I was seconded to USAir and spent 4 months in Baltimore, four in Pittsburg and four in Charlotte, shuttling back and forth across the Atlantic. Sometimes I would go weeks without seeing her. By the time Breakthrough, the £7 million culture change program came along and snapped me up I had virtually given up flying. Part of my Breakthrough Leadership training was intense introspection through cognitive behavioural therapy. I found a whole new world outside of flying. I became a crew manager and saw the industry in a totally different light. Alice hadn’t changed but I had. She was back flying again and although I wasn’t her line manager she expected me to listen to her moans and complaints after every trip.
I had problems of my own and not ones I could discuss with her. In quick succession I had a crew member in a US prison charged with rape, a young stewardess found dead in the shower in her hotel room, a senior crew member who failed to turn up for work was discovered three weeks later dead in his bed, a steward charging another with sexual assault and £1.3 million missing from duty free sales, embezzled by crew. My promotion to Head of Gatwick, which was considered a shoo-in, was turned down in favour of my young deputy. Godfrey had died in 2000, Ina, the following year. I was extremely stressed.
At lunchtime on 13 June 2001, I found myself on the top floor of the Waitrose multi-storey carpark, slumped over the steering wheel, sobbing uncontrollably. I sought help. I was signed off work with stress. My GP prescribed anti-depressives, BA appointed a counsellor. I went twice. Each time I spent the entire hour talking not about my problems but about my marriage. It was blindingly obvious what was wrong. Leaving BA was easy, leaving Alice a bit more tricky.

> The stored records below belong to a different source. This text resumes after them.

/-- Everything but the backup domain, flash and fuses returns to its reset state, in LOADING (R73, R74); NTIME starts from the RTC
(R48). -/
def State.cleared (s : State) : State :=
  let t : State := { State.reset with
    pending := s.pending, bk := s.bk, flash := { cells := s.flash.cells }, clk := s.clk, drawn := s.drawn, outbox := s.outbox
    readOut := s.readOut, ntimeH := 2 * (s.bk.rtc * 1000000000 / 32768)
    flt := { supplyLow := s.flt.supplyLow, below19 := s.flt.below19, overTemp := s.flt.overTemp }
    field := { powered := s.field.powered, pu := s.field.pu } }
  let t := t.forAll (List.range 4) (fun t k => t.setPu k { t.puX k with cnt := 0 })
  let t := t.forAll (List.range 16) (fun t p => t.setFb p { rx := (s.fbX p).rx, outside := (s.fbX p).outside })
  let t := keptFlds.foldl (fun t f => t.set f (s.get f)) t
  let t := ((t.set Reg.FIELD_HI_STAT_LEVEL s.hiFlip).set Reg.SYS_MODE_CODE modeLoading).set Reg.LEDGER_STAT_RUN 0
  let t := t.enginesOff.set Reg.I2C_S_STAT_OWNER 0
  if s.flash.keyJob.isSome then t.freeFuses else t

/-! ### Counting (R79-R83, R106) -/

def failSlots : Nat := 1
def failSelfTest : Nat := 2
def failTimeout : Nat := 3
def failRestart : Nat := 4
def failWatchdog : Nat := 5

/-- FAIL_COUNT. -/
def State.failCount (s : State) : Nat := bits (s.get (Reg.SYS_BKREG 0)) 0 4

/-- ATTEMPT_OPEN set or cleared. -/
def State.attempt (s : State) (b : Bool) : State := s.setBk 0 (setBits (s.get (Reg.SYS_BKREG 0)) 8 1 (b2n b))

/-- A failure counted and recorded (R82, R106). -/
def State.recordFailure (s : State) (code cause : Nat) : State :=
  let fc := min (s.failCount + 1) 3
  (s.setBk 0 (setBits (s.get (Reg.SYS_BKREG 0)) 0 4 fc)).setBk 1 (code + fc * 256 + cause * 4096)

/-- FALLBACK (R107, R108): ETH1, CAN0 and I2C-S with fixed settings; ETH2 and CAN1 off. -/
def State.enterFallback (s : State) : State :=
  let s := s.wakeEnd.set Reg.SYS_MODE_CODE modeFallback
  let s := { s with start := {} }
  let s := (s.set (Reg.CAN_CTL 0) 1).set (Reg.CAN_STAT_STATE 0) canListen
  let s := (s.set (Reg.CAN_CTL 1) 0).set (Reg.CAN_STAT_STATE 1) canDisabled
  (s.set (Reg.ETH_PORT_CTL_EN 0) 1).set (Reg.ETH_PORT_CTL_EN 1) 0

/-- The attempt concludes as a failure (R82): FALLBACK at the third, else another LOADING entry. -/
def State.concludeFail (s : State) (code : Nat) : State :=
  let s := (s.recordFailure code (s.get Reg.SYS_WAKE_CAUSE_CAUSE)).attempt false
  if s.failCount = 3 then s.enterFallback else { s with start := { s.start with entry := some 3, accepted := none } }

/-- Step 1 of LOADING: wake cause and counting (R56, R76, R82). -/
def State.countEntry (s : State) (cause : Nat) : State :=
  let p := s.get Reg.SYS_WAKE_CAUSE_CAUSE
  let s := (s.set Reg.SYS_WAKE_CAUSE_CAUSE cause).put Reg.SYS_WAKE_CAUSE_INTERRUPTED s.bk.interrupted
  let s := { s with bk := { s.bk with interrupted := false, lost := false } }
  let s : State := if bit (s.get (Reg.SYS_BKREG 0)) 8 then
      let s := if cause = 2 then s.recordFailure failRestart p else if cause = 4 then s.recordFailure failWatchdog p else s
      s.attempt false
    else s
  if s.failCount < 3 then s.attempt true else s
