-- ==== Sys2Proof/Machine/Dispatch.lean ====
section
/-!
DEFINITION. Dispatch.lean: one arm per command: its meaning, or its rejection by name.
-/
namespace Sys2Proof.Machine
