/-! ### What each command can change -/

/-- What each command can change: the components it is confined to. A Bexic message can ask for whatever its opcodes do. -/
def touched : Instr → List Comp
  | .supplyLow _ | .overTemp _ =>
    [.regs, .led, .flt, .sess, .grp, .axis, .cur, .clave, .ho, .snare, .field]
  | .supplyLowEnd _ | .vmainSample _ =>
    [.regs, .flt]
  | .railFall =>
    [.regs, .bk, .start, .flt, .eng, .axis, .cur, .ho]
  | .railReturn | .rtcLoadTick | .comparatorStrobe _ | .bdPowerOn =>
    [.regs, .bk]
  | .loadingEntry _ _ _ =>
    [.regs, .mem, .ntimeH, .drawn, .awaiting, .tick_, .bk, .start, .flash, .pool, .led, .flt, .sess, .holds, .eng, .grp, .axis, .cur,
     .clave, .ho, .snare, .fb, .echo, .field, .eth, .can, .i2c]
  | .startSequenceComplete =>
    [.regs, .mem, .tick_, .start, .pool, .led, .grp, .cur, .fb, .eth]
  | .loadTimeout =>
    [.regs, .start]
  | .startSuccess | .autoResume | .diBrokenClear _ | .gateChange _ | .canRecoveryDone _ =>
    [.regs]
  | .loadingClockReturn =>
    [.regs, .start, .flt]
  | .vbakMeasure _ | .sdaLowTimeout _ | .ledgerClaim =>
    [.regs, .led]
  | .rtcLoad _ | .keyhashProgram _ _ | .minReset _ | .aliasWrite _ _ _ | .pairHighWrite _ _ _ | .pairLowWrite _ _ _
    | .registerWrite _ _ _ _ | .doorbell _ _ | .runMaxReset _ _ | .done _ | .str _ _ _ _ _ | .str64 _ _ _ _ _ | .st _ _ _
    | .st64 _ _ _ | .sts _ _ _ | .loopFltWrite _ _ _ | .coefArm _ _ | .feedOvrWrite _ _ _ | .hoModeWrite _ _ _ | .fbOffsetWrite _ _ _
    | .refAck _ _ | .ampTrackReset _ _ | .doOutWrite _ _ _ | .gclChange _ _ | .ethPortEnableWrite _ _ _ | .sfBlockedClear _ _ _
    | .canTxSend _ _ | .canTxAbort _ _ | .canEnableWrite _ _ _ | .canFifoPop _ _ _ | .peakReset _ =>
    [.regs, .mem, .drawn, .start, .flash, .pool, .led, .flt, .sess, .holds, .eng, .grp, .axis, .cur, .clave, .ho, .snare, .fb,
     .field, .eth, .can]
  | .rtcSync | .dormantResponderSleep =>
    [.bk]
  | .rtcLoRead _ | .bkfifoHiRead _ | .rcFieldRead _ _ | .pairLowRead _ _ | .pairHighRead _ _ =>
    [.regs, .mem, .drawn, .readOut, .bk, .start, .pool, .led, .flt, .sess, .holds, .eng, .grp, .axis, .cur, .clave, .ho, .snare,
     .field, .eth]
  | .dormantResponderTransaction _ _ _ | .i2cSRead _ _ =>
    [.regs, .readOut, .bk, .i2c]
  | .i2cSHandover | .i2cTransferStart =>
    [.regs, .i2c]
  | .seqWatchdog =>
    [.regs, .start, .eng, .axis, .cur, .ho]
  | .clockLoss =>
    [.regs, .start, .flt, .sess, .grp, .axis, .cur, .clave, .ho, .snare, .field]
  | .arm _ | .disarm _ | .clearFault _ | .restart _ | .clearStartCount _ | .imageWriteErase _ | .imageWriteBegin _
    | .imageWriteData _ | .imageWriteCommit _ | .imageWriteAbort _ | .bufAlloc _ | .bufFree _ | .engineTest _ | .engineMigrate _
    | .coefWrite _ | .coefSwap _ | .groupEnable _ | .groupDisable _ | .hold _ | .resume _ | .stop _ | .moveAbs _ | .moveRel _
    | .jog _ | .pathAppend _ | .pathFlush _ | .gearSet _ | .camSet _ | .followSet _ | .claveAppend _ | .claveFlush _ | .snareArm _
    | .snareRead _ | .fieldResume _ | .ethFrameReceive _ _ _ _ | .canFrameReceive _ _ | .canRecover _ | .i2cSWrite _ _ | .i2cXfer _
    | .i2cBusRecovery _ | .sessionOpen _ | .ping _ | .readReg _ | .writeReg _ | .readBlock _ | .writeBlock _ | .ledgerRead _
    | .eventSubscribe _ =>
    [.regs, .mem, .drawn, .outbox, .awaiting, .bk, .start, .flash, .pool, .led, .flt, .sess, .holds, .eng, .grp, .axis, .cur, .clave,
     .ho, .snare, .fb, .field, .eth, .can, .i2c]
  | .imageEraseDone | .imageCommitDone =>
    [.regs, .drawn, .outbox, .start, .flash, .pool, .led, .sess, .eng, .axis, .cur, .ho, .eth, .can, .i2c]
  | .keyhashProgramDone _ =>
    [.regs, .drawn, .flash]
  | .poolGrant =>
    [.regs, .drawn, .pool, .led, .eng]
  | .sramScrub _ _ _ | .xmemScrub _ _ _ | .snapshotComplete _ =>
    [.regs, .mem, .start, .pool, .led, .flt, .sess, .eng, .grp, .axis, .cur, .clave, .ho, .snare, .field, .eth]
  | .fastBoundary =>
    [.regs, .mem, .drawn, .tick_, .start, .flash, .pool, .led, .flt, .sess, .holds, .eng, .grp, .axis, .cur, .clave, .ho, .snare,
     .fb, .echo, .field, .eth, .can]
  | .slowBoundary =>
    [.regs, .mem, .drawn, .outbox, .awaiting, .tick_, .start, .flash, .pool, .led, .flt, .sess, .holds, .eng, .grp, .axis, .cur,
     .clave, .ho, .snare, .fb, .echo, .field, .eth, .can, .i2c]
  | .entrySlowStart _ =>
    [.eng, .axis]
  | .entryEventStart _ =>
    [.eng]
  | .deadline _ | .engFail _ _ _ | .selfCheckPass _ _ _ | .engineTestDone _ _ | .nop _ | .jmp _ _ _ | .call _ _ | .ret _ | .clrsr _
    | .rep _ _ _ | .repReg _ _ _ | .ldi _ _ _ | .ldiu _ _ _ | .ldih _ _ _ | .add _ _ _ _ | .sub _ _ _ _ | .and _ _ _ _ | .or _ _ _ _
    | .xor _ _ _ _ | .not _ _ _ | .neg _ _ _ | .abs _ _ _ | .min _ _ _ _ | .max _ _ _ _ | .asr _ _ _ _ | .lsr _ _ _ _ | .lsl _ _ _ _
    | .cmp _ _ _ | .clr _ _ | .adda _ _ | .suba _ _ | .nega _ _ | .mov _ _ _ | .stepPtr _ _ | .illegalInstruction _ =>
    [.regs, .mem, .drawn, .start, .pool, .led, .flt, .sess, .eng, .grp, .axis, .cur, .clave, .ho, .snare, .field, .eth]
  | .outputTransfer =>
    [.regs, .drawn, .tick_, .pool, .led, .eng, .grp, .axis, .cur, .eth]
  | .takeoverFirstRun _ | .migrationHandover _ =>
    [.regs, .led, .eng, .grp]
  | .shadowStart _ =>
    [.regs, .mem, .eng, .grp]
  | .mpyf _ _ _ | .mpyi _ _ _ | .macf _ _ _ | .maci _ _ _ | .msuf _ _ _ | .msui _ _ _ | .ldaf _ _ _ | .ldai _ _ _ | .lda64 _ _ _
    | .ld _ _ _ | .ld64 _ _ _ | .lds _ _ _ =>
    [.regs, .mem, .drawn, .bk, .start, .pool, .led, .flt, .sess, .holds, .eng, .grp, .axis, .cur, .clave, .ho, .snare, .field, .eth]
  | .poolReq _ | .poolFree _ _ =>
    [.pool, .eng]
  | .markWrite _ _ =>
    [.regs, .led, .eng]
  | .claveGo _ =>
    [.regs, .eng, .clave]
  | .causeTake _ =>
    [.regs, .readOut, .eng]
  | .cellMeasurementReady _ _ _ _ _ _ | .cellTrip _ _ _ | .driveFeedbackFrame _ _ | .hoMaxSpan _ | .hoMaxOn _ | .fieldLinkCycle _ _
    | .vfieldLoss | .diBroken _ | .puEdge _ _ _ _ _ _ _ | .driveEnableLost =>
    [.regs, .led, .sess, .grp, .axis, .cur, .clave, .ho, .snare, .field]
  | .enDelayExpiry _ | .brakeEngDelayExpiry _ | .gtimeExpiry _ =>
    [.regs, .axis, .cur]
  | .brakeRelDelayExpiry _ =>
    [.regs, .axis]
  | .clavePrediction _ =>
    [.clave]
  | .claveNop _ _ | .claveEngineEvent _ _ | .claveMark _ _ | .claveNotify _ _ =>
    [.regs, .mem, .drawn, .pool, .led, .sess, .clave]
  | .claveHoOn _ _ | .claveHoOff _ _ | .claveHoPulse _ _ =>
    [.regs, .mem, .drawn, .pool, .led, .sess, .clave, .ho]
  | .claveDeferredOff _ _ =>
    [.regs, .clave, .ho]
  | .claveDoOn _ _ | .claveDoOff _ _ =>
    [.regs, .mem, .drawn, .pool, .led, .sess, .clave, .field]
  | .claveSnareArm _ _ | .claveSnareDisarm _ _ | .claveSnareTrigger _ _ =>
    [.regs, .mem, .drawn, .pool, .led, .sess, .clave, .snare]
  | .claveCoefSwap _ _ =>
    [.regs, .mem, .drawn, .pool, .led, .sess, .grp, .clave]
  | .hiEdge _ _ _ =>
    [.regs, .snare]
  | .snareRecordComplete _ =>
    [.regs, .mem, .drawn, .pool, .led, .sess, .snare]
  | .fbLineEdge _ _ _ _ _ | .sincosConversion _ _ _ _ | .serialReadStart _ | .serialReadDone _ _ _ _ _ | .serialReadTimeout _ =>
    [.regs, .led, .sess, .grp, .axis, .cur, .clave, .ho, .snare, .fb, .echo, .field]
  | .fbIndexEdge _ _ _ =>
    [.regs, .snare, .fb]
  | .lineWindowLeave _ _ _ =>
    [.regs, .fb]
  | .lineFaultTimeout _ =>
    [.regs, .led, .sess, .grp, .axis, .cur, .clave, .ho, .snare, .echo, .field]
  | .fieldSilenceTimeout | .diEdge _ _ _ | .doApply | .doTrip _ _ =>
    [.regs, .field]
  | .aiSample _ _ _ _ | .vfieldReturn =>
    [.field]
  | .arpRequest _ _ _ _ | .icmpEchoRequest _ _ _ _ _ | .ethFrameTransmit _ | .ethLinkUp _ _ | .pdelayReqReceived _ _
    | .ptpInterval _ _ =>
    [.regs, .drawn, .pool, .led, .eth]
  | .gclChangeApply _ =>
    [.regs, .mem, .eth]
  | .ethLinkDown _ =>
    [.regs, .pool, .led, .eth]
  | .syncReceived _ _ =>
    [.regs, .ntimeH, .drawn, .pool, .led, .eth]
  | .announceReceived _ _ | .syncTimeout =>
    [.regs, .led, .eth]
  | .canFrameTransmit _ _ _ _ _ | .canError _ _ | .canIntegrationEnd _ =>
    [.regs, .pool, .led, .can]
  | .sclLowTimeout _ _ _ =>
    [.regs, .readOut, .bk, .led, .i2c]
  | .i2cTransferDone _ _ _ _ _ =>
    [.regs, .drawn, .outbox, .start, .pool, .led, .sess, .eng, .axis, .cur, .ho, .eth, .can, .i2c]
  | .reassemblyTimeout _ =>
    [.regs, .drawn, .outbox, .pool, .led, .eth, .can, .i2c]
  | .eventFrameFlush _ =>
    [.regs, .drawn, .outbox, .pool, .led, .sess, .eth, .can, .i2c]
  | .ledgerCommit =>
    [.regs, .led, .flt, .sess]
  | .stopMaxExpiry _ =>
    [.regs, .sess, .grp, .axis, .cur, .clave, .ho, .snare, .field]
  | .driveEnableRise | .driveEnableHwCut =>
    [.regs, .cur]
  | .stoActive _ _ =>
    [.regs, .drawn, .led, .sess, .grp, .axis, .cur, .clave, .ho, .snare, .field]
  | .clockReturn =>
    [.regs, .led, .flt]
  | .macAgeing _ =>
    [.eth]

/-! ### The invariant -/

/-- The invariant of the machine: memory and every sparse table in canonical form, the event queue within its 1022 entries (R527) and
the backup event FIFO within its eight (R52). -/
structure State.Inv (s : State) : Prop where
  mem : Memory.wf s.mem = true
  regs : SMap.wf regReset s.regs = true
  eng : SMap.wf (fun _ => {}) s.eng = true
  grp : SMap.wf (fun _ => {}) s.grp = true
  axis : SMap.wf (fun _ => {}) s.axis = true
  cur : SMap.wf (fun _ => {}) s.cur = true
  clave : SMap.wf (fun _ => {}) s.clave = true
  ho : SMap.wf (fun _ => {}) s.ho = true
  snare : SMap.wf (fun _ => {}) s.snare = true
  fb : SMap.wf (fun _ => {}) s.fb = true
  echo : SMap.wf (fun _ => {}) s.echo = true
  can : SMap.wf (fun _ => {}) s.can = true
  sess : SMap.wf (fun _ => {}) s.sess = true
  holds : SMap.wf (fun _ => {}) s.holds = true
  cells : SMap.wf (fun _ => 255) s.flash.cells = true
  owner : SMap.wf (fun _ => holderFree) s.pool.owner = true
  grants : SMap.wf (fun _ => 0) s.pool.grants = true
  written : SMap.wf (fun _ => 0) s.pool.written = true
  pu : SMap.wf (fun _ => {}) s.field.pu = true
  ports : SMap.wf (fun _ => {}) s.eth.ports = true
  bucket : SMap.wf bucketReset s.eth.bucket = true
  evq : evqUsed s.led.evq ≤ 1022
  turn : ∀ u, s.led.turn = some u → evqUsed u.base.evq ≤ 1022
  fifo : s.bk.fifo.length ≤ 8

/-! ### Engine instructions -/

/-- Engine `e` executes a word after which the run goes on within PM. -/
def GoesOn (s : State) (e : Fin 17) : Prop :=
  s.executes e = true ∧ (rollNext (s.engX e).pc (s.engX e).roll).2 < 8192

/-- The engine after `k` clocks, at the next word, having written accumulator `w` or none. -/
def EngX.after (x : EngX) (k : Nat) (w : Option (Fin 2)) : EngX :=
  { x with clk := x.clk + k, lastAcc := w, roll := (rollNext x.pc x.roll).1, pc := (rollNext x.pc x.roll).2 }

I had a boozy lunch with Richard and ended up with the Persian Rug. I came home and told Alice. I moved into the spare bedroom. When the Royal Amiri Flight job was dangled I grabbed and flew out to Qatar.
The divorce proceedings dragged on for another 2 years. We had agreed on my usual grounds for divorce ‘two years separation with consent’ but at the last minute she changed it to ‘adultery with an unknown woman’.
I suppose it gave her some satisfaction.
You must write the rest of it. I look forward to the Croydon episode. I am sure you could get your autobiography published.